Nitrous oxide (N2O) or (‘laughing gas’) is often used in general anesthesia, in a mixture with oxygen of around 70 per cent nitrous oxide and 30 per cent oxygen. At that concentration the nitrous oxide may make you sleepy and able to tolerate mildly painful procedures, but that is all. Nitrous oxide does, however, provide a means of giving other stronger anesthesia gases through the breathing system.

Air, enriched with extra oxygen, is sometimes used when nitrous oxide is less desirable, such as during anesthesia in the elderly, for some brain surgery, some major heart and lung surgery, and in some tiny premature infants. Usually during anesthesia, oxygen is added so that the usual proportion given to the patient is about 30 per cent. This extra oxygen provides some safety margin over the normal 21 per cent in room air. The critical aspect of anesthesia care is to ensure that you continue to receive adequate oxygen, which is necessary for preservation of life and the functioning of organs.
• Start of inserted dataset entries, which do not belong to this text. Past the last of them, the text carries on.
-- ==== Sys2Proof/Machine/Residency.lean ====
section
/-! DEFINITION. Launch records and their checks (R157, R158), the reservations of groups (R165 to R167),
the start of groups and their release (R144, R162, R168). -/

namespace Sys2Proof.Machine

/-! ## The launch record -/

/-- A handler-group declaration, before its binding entries are read (Table 7-2). -/
def readHgd (b : List Byte) : Hgd where
  bindv := BitVec.ofNat 64 (fieldNat b 0 8)
  nbind := fieldNat b 8 1
  hwaves := fieldNat b 9 1
  blocks := fieldNat b 10 1
  bars := fieldNat b 11 1
  localkb := fieldNat b 12 2
  cslots := fieldNat b 14 1
  wide := fieldNat b 15 1 == 1
  dslots := fieldNat b 16 2
  fpcr := BitVec.ofNat 32 (fieldNat b 20 4)
  binds := []

/-- The declarations of a record. -/
def recHgds (b : List Byte) : List (List Byte) :=
  (List.range (min (fieldNat b 51 1) 2)).map fun i => (b.drop (64 + 32 * i)).take 32

/-- A launch record (Table 7-1). -/
def readRec (b : List Byte) : LRec where
  entry := BitVec.ofNat 64 (fieldNat b 0 8)
  args := BitVec.ofNat 64 (fieldNat b 8 8)
  gx := fieldNat b 16 4
  gy := fieldNat b 20 4
  gz := fieldNat b 24 4
  gang := fieldNat b 28 2
  waves := fieldNat b 30 1
  taskw := fieldNat b 31 1
  blocks := fieldNat b 32 1
  bars := fieldNat b 33 1
  localkb := fieldNat b 34 2
  cslots := fieldNat b 36 1
  prio := BitVec.ofNat 2 (fieldNat b 37 1)
  dslots := fieldNat b 38 2
  fpcr := BitVec.ofNat 32 (fieldNat b 40 4)
  age := fieldNat b 44 2
  wdog := fieldNat b 46 1
  part := fieldNat b 47 1
  asid := fieldNat b 48 2
  checked := fieldNat b 50 1 % 2 == 1
  serial := fieldNat b 50 1 / 2 % 2 == 1
  lvl := fieldNat b 50 1 / 16
  done := BitVec.ofNat 64 (fieldNat b 56 8)
  hgds := (recHgds b).map readHgd

/-- A number lies in a range. -/
def within (lo hi n : Nat) : Bool := Nat.ble lo n && Nat.ble n hi

/-- The capsule window fits the local memory (R184). -/
def capsFit (cslots localkb : Nat) : Bool := Nat.ble (4352 * cslots) (1024 * localkb)

/-- The fields of a record are in range (Table 7-1). -/
def recOk (b : List Byte) (r : LRec) : Bool :=
  let fl := fieldNat b 50 1
  r.entry.toNat % 4 == 0 && r.gx != 0 && r.gy != 0 && r.gz != 0 && within 1 1024 r.gang &&
  r.gx * r.gy * r.gz % r.gang == 0 && within 1 32 r.waves && Nat.ble (r.waves + r.taskw) 32 &&
  within 1 8 r.blocks && Nat.ble r.bars 16 && Nat.ble r.localkb 256 && Nat.ble r.cslots 16 &&
  capsFit r.cslots r.localkb && Nat.blt (fieldNat b 37 1) 4 && Nat.ble r.dslots 256 &&
  (r.fpcr &&& ~~~fpcrMask) == 0 && (r.age == 0 || within 16 256 r.age) &&
  (r.wdog == 0 || within 20 40 r.wdog) && Nat.ble r.part 7 && fl / 4 % 4 == 0 &&
  (r.lvl == 0 || within 10 16 r.lvl) && Nat.ble (fieldNat b 51 1) 2 && r.done.toNat % 8 == 0

/-- The fields of a declaration are in range (Table 7-2). -/
def hgdOk (b : List Byte) (h : Hgd) : Bool :=
  h.bindv.toNat % 16 == 0 && within 1 16 h.nbind && within 1 32 h.hwaves && within 1 8 h.blocks &&
  Nat.ble h.bars 16 && Nat.ble h.localkb 256 && Nat.ble h.cslots 16 && capsFit h.cslots h.localkb &&
  Nat.ble (fieldNat b 15 1) 1 && Nat.ble h.dslots 256 && fieldNat b 18 2 == 0 &&
  (h.fpcr &&& ~~~fpcrMask) == 0 && fieldNat b 24 8 == 0

/-- A binding entry, if it is valid: PC, class, priority, enable. Bits 7:1 of byte 10, of which the spec says nothing, must be
zero (DESIGN CHOICE, log entry 101; R157, R158). -/
def readBind (b : List Byte) : Option (DWord × Nat × BitVec 2 × Bool) :=
  if fieldNat b 0 8 % 4 == 0 && Nat.blt (fieldNat b 8 1) 16 && Nat.blt (fieldNat b 9 1) 4 &&
      Nat.blt (fieldNat b 10 1) 2 && fieldNat b 11 5 == 0 then
    some (BitVec.ofNat 64 (fieldNat b 0 8), fieldNat b 8 1, BitVec.ofNat 2 (fieldNat b 9 1),
      fieldNat b 10 1 == 1)
  else none

/-- The record and its declarations are in range, before the binding entries are read. -/
def rawOk (b : List Byte) : Bool :=
  recOk b (readRec b) && (recHgds b).all fun h => hgdOk h (readHgd h)
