/-- The registers of a byte of the register files. The event numbers the files above the physical addresses: 16,384 bytes
for each wave slot, 128 slots for each core, with the g registers, the w registers and the predicates in this order
(DESIGN CHOICE, log entry 73). -/
def regsAt (pa : Nat) : Option (Nat × Nat × List Dst) :=
  if Nat.blt pa (2 ^ 60) then none
  else
    let n := (pa - 2 ^ 60) / 16384
    let b := pa % 16384
    let l : List Dst :=
      if Nat.blt b 8192 then [.g (BitVec.ofNat 6 (b / 128)) (b / 4 % 32)]
      else if Nat.blt b 8448 then [.w (BitVec.ofNat 6 (b / 4))]
      else if Nat.blt b 8480 then (List.range 8).map fun i => .p (BitVec.ofNat 3 (b / 4)) (b % 4 * 8 + i)
      else []
    some (n / 128, n % 128, l)

/-- Registers of a wave are poisoned; those of no wave, or of the firmware's, are in no context's state (R407). -/
def State.poisonRegs (s : State) (pa : Nat) : State :=
  match regsAt pa with
  | none => s
  | some (core, slot, l) =>
    if isService core || (s.wave? core slot).isNone then s.emit [.msix 16]
    else s.modWave core slot fun w => { w with poison := (w.poison ++ l).eraseDups }

/-- UNCORRECTABLE_ERROR: the bytes are poisoned, and poison in no context's state is reported (R407, R437). -/
def execUncorrectableError (pa len : Nat) (s : State) : Out :=
  if s.stopped then .next s
  else if Nat.ble (2 ^ 60) pa then .next ((List.range len).foldl (fun s i => s.poisonRegs (pa + i)) s)
  else
    let bad := (List.range len).map fun i => pa + i
    let new := bad.filter fun a => (inLocal a || inDev a || inSlice a) && !s.poison.any fun x => x == a
    let s := { s with poison := s.poison ++ new }
    .next (if new.all s.ofContext then s else s.emit [.msix 16])

/-- DROOP_EVENT of a cluster (R452, R453). -/
def execDroopEvent (cluster : Nat) (s : State) : Out :=
  if s.stopped || Nat.ble 80 cluster then .next s
  else .next (({ s with pmDroop := true } : State).modCluster cluster fun c =>
    { c with droop := if c.droop == 0xFFFF then c.droop else c.droop + 1 })

/-- 100 microseconds and 1 millisecond in the unit of the wall clock. -/
def usec100 : Nat := 100 * usec
def msec1 : Nat := 1000 * usec

/-- Every thermal sensor reads below a temperature, in eighths of a degree (R452). -/
def State.allBelow (s : State) (t : Int) : Bool := (List.range 48).all fun i => decide ((Tab.get 0 s.temps i).toInt < t)

/-- What the power manager decides (R453): the clock, the time of the last step, the count of decisions held at the
lowest clock, and whether it raises vector 16. -/
def State.powerStep (s : State) (now : Nat) : Nat × Nat × Nat × Bool :=
  let down := Nat.blt 600 s.board.toNat || !s.allBelow 801 || s.pmDroop
  let up := Nat.blt s.board.toNat 575 && s.allBelow 760 && !s.pmDroop && Nat.ble (s.pmStep + msec1) now
  if down then
    if Nat.blt 1350 s.mhz then (max 1350 (s.mhz - 50), now, 0, false)
    else (s.mhz, s.pmStep, s.pmHeld + 1, s.pmHeld + 1 == 500)
  else if up && Nat.blt s.mhz 1700 then (min 1700 (s.mhz + 50), now, 0, false)
  else (s.mhz, s.pmStep, 0, false)

/-- POWER_MANAGER_DECISION, due at every 100 microseconds of the wall clock (R453). -/
def execPowerManagerDecision (s : State) : Out :=
  let now := s.pmTime + usec100
  if s.stopped || Nat.blt s.wall now then .next s
  else
    let (mhz, step, held, alert) := s.powerStep now
    let s := { s with mhz, pmTime := now, pmStep := step, pmHeld := held, pmDroop := false }
    .next (if alert then s.emit [.msix 16] else s)

/-- THERMAL_TRIP: a sensor at 110 degrees stops the core clock, and resident work is lost (R454). -/
def execThermalTrip (sensor : Nat) (s : State) : Out :=
  if s.stopped || Nat.ble 48 sensor || decide ((Tab.get 0 s.temps sensor).toInt < 880) then .next s
  else .next (({ s with
    stopped := true, waves := [], groups := [], launches := [], saved := [], cmds := [], sends := [], net := [] } :
      State).emit [.msix 16])

end Sys2Proof.Machine
end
Your anesthesiologist may choose to give you other medications through the intravenous line. Depending on the medication, your anesthesiologist may do this to increase the depth of the anesthesia (how unconscious you are). Medications are also given to provide pain relief after the operation. If the surgeon needs your muscles to be relaxed (in order to perform the procedure), your anesthesiologist may give you further doses of the muscle relaxant medication given at the time of induction, or a different medication. Intravenously administered medications may be given in separate or discrete doses (sometimes known as 'bolus' doses) or by constant injection or 'infusion' regulated by a pump.

Sometimes your anesthesiologist will not use any inhalation anesthesia at all. When all anesthesia medications are given intravenously, it is referred to as Total Intravenous Anesthesia, or TIVA. These medications are usually given by carefully controlled infusion.

emergence (“waking up”)

The third phase of the general anesthesia is emergence or regaining consciousness. During this phase your anesthesiologist stops giving you all inhalational anesthesia agents (except the oxygen) and also stops any intravenous anesthesia medications. You gradually regain consciousness. Your anesthesiologist usually needs to reverse the effects of the muscle relaxants, with the injection of two more medications. As consciousness returns, your anesthesiologist makes sure that you can breathe without help. Once you are regaining consciousness and able to breathe without any help from the anesthesiologist, the breathing tube is removed. By carefully calculating the right amounts of each medication, your anesthesiologist can ensure that you are completely unconscious during the operation, but awake and pain-free at the end of the procedure.